Self Conquest Through Mortification

MORTIFICATION means “putting to death.” The person who wants to live more for God, must live less for his blind natural appetites and unreasoning desires. He will look to God’s holy Will and follow it ever better each day. His likes and dislikes, his feelings and moods will react whenever he tries to do what is unpleasant or difficult, but he seeks to follow his intelligence regardless of feelings and moods.
Thus, the mortified man succeeds in dying to self so that he may live more perfectly to God. He overcomes his natural self in order to follow God’s holy Will more perfectly. He kills his faults and defects in order to let greater virtues live within his soul.
A final note must be added if we are to conduct ourselves intelligently in this holy practice of mortification. It is this. Human desires and emotions are natural to man. That means that they cannot be destroyed. They are made more perfect insofar as one succeeds in controlling and directing them by the grace of God. Thus, “dying to self” means the right use of human emotions and desires. They are to be followed insofar as they help us to fulfill God’s holy Will, and they are to be controlled insofar as they hinder us from doing so.
This is highly important in this period of lent. self mortification is one of the keys to holiness. It is the secret behind the exceeding sucesses of the great men and women who have made it to be saints.
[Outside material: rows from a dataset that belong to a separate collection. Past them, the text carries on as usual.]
-- ==== Sys2Proof/Laws/Exec.lean ====
section
/-!
SUPPORT. What exec and step can do, said once: a command that delivers a pulse is that pulse on the state with RESP
cleared; GETDATA is turned away or runs the steps after the snapshot; the other commands; a step.
-/
namespace Sys2Proof.Machine

/-- EDGE and CAPTURE are their pulse, on the state whose RESP, REARM and, for CAPTURE, prevCap are already written. -/
theorem exec_pulse {i : Instr} {c : PulseClass} {s t : State} (hc : pulseClass i s = some c)
    (h : exec i s = .next t) :
    ∃ p, (pulse c { s with prevCap := p, resp := 0#32, rearm := false }).outcome = .next t ∧
      ∀ ph ticks, i = .edge ph ticks → p = s.prevCap := by
  cases i <;> simp [pulseClass] at hc
  · subst hc
    exact ⟨s.prevCap, h, fun _ _ _ => rfl⟩
  · subst hc
    rename_i ovf ph cap
    exact ⟨cap, h, fun _ _ he => by cases he⟩

/-- GETDATA that answers: turned away (F1, F2), or the steps after the snapshot have answered. -/
theorem exec_getdata_cases {m : BitVec 7} {s t : State} (h : exec (.getdata m) s = .next t) :
    t = respond ackResponse (beginCommand s) ∨
    (s.st = .ready ∧ ceil4 s.cur ≤ m.toNat ∧
      readPacket m.toNat s.ver (arrivalTime s) (snapshot s) (ceil4 s.cur) (afterSnapshot (beginCommand s)) =
        .ok t) := by
  change execGetdata m s = _ at h
  by_cases h1 : s.st ≠ .ready ∨ m.toNat < ceil4 s.cur
  · rw [execGetdata_turned_away h1] at h
    cases h
    exact .inl rfl
  · simp only [not_or, Decidable.not_not, Nat.not_lt, ne_eq] at h1
    rw [execGetdata_runs h1.1 h1.2] at h
    split at h
    · cases h
      exact .inr ⟨h1.1, h1.2, by assumption⟩
    · cases h

/-- A command that is neither a pulse nor GETDATA: REARM low, no cause; all but INIT keep the buffers. -/
theorem exec_other {i : Instr} {s t : State} (hc : pulseClass i s = none) (hg : ∀ m, i ≠ .getdata m)
    (h : exec i s = .next t) :
    t.rearm = false ∧ t.trace = s.trace ∧ t.cfg = s.cfg ∧ t.pending = s.pending ∧
      (i ≠ .init → t.raw = s.raw ∧ t.dd = s.dd ∧ t.dt = s.dt ∧ t.out = s.out) := by
  cases i <;> simp [pulseClass] at hc <;> simp_all [exec]
  · cases h; simp
  · unfold execTimeout at h
    dsimp only at h
    split at h <;> cases h <;> simp
  · cases h; simp
  · unfold execStart at h
    split at h <;> cases h <;> simp
  · cases h; simp
  · cases h; simp
  · cases h; simp

/-- Everything a step that answers can be: the block waits, runs a command, or answers an illegal word. -/
theorem step_cases {s t : State} (h : step s = .next t) :
    s.cfg.wf = true ∧
      ((s.pending = [] ∧ t = waitForCommand s) ∨
       ∃ c rest, s.pending = c :: rest ∧
        ((∃ i, decode c.cmd = .ok i ∧ exec i (acceptCommand c rest s) = .next t) ∨
         ((∃ e, decode c.cmd = .error e) ∧ t = respond errResponse (beginCommand (acceptCommand c rest s))))) := by
  unfold step at h
  split at h
  · refine ⟨by assumption, ?_⟩
    split at h
    · cases h
      exact .inl ⟨by assumption, rfl⟩
    · rename_i c rest hp
      refine .inr ⟨c, rest, hp, ?_⟩
      unfold runWord at h
      split at h
      · exact .inl ⟨_, by assumption, h⟩
      · cases h
        exact .inr ⟨⟨_, by assumption⟩, rfl⟩
  · cases h

end Sys2Proof.Machine
end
Thank you, Cliff! A very timely reminder of the purpose of Lent… and how we can all strive toward the Will of God. May He bless you abundantly.

A brachah (blessing) is like rain. Just as rain benefits only the plowed and sown field, but a field lying waste, unplowed and unsown, will benefit from neither soft rain, nor the early or later heavy rains – so, too, a blessing will benefit only one who prepares himself to receive it…

– Rabbi Israel Baal Shem Tov

Can anyone recommend any good books on self-mortification? I think it would come in very handy for this Lenten season.

God Bless!

The Imitation of Christ by Thomas a’Kempis is a great book if you get one with a good translation. Stay away from modern translations.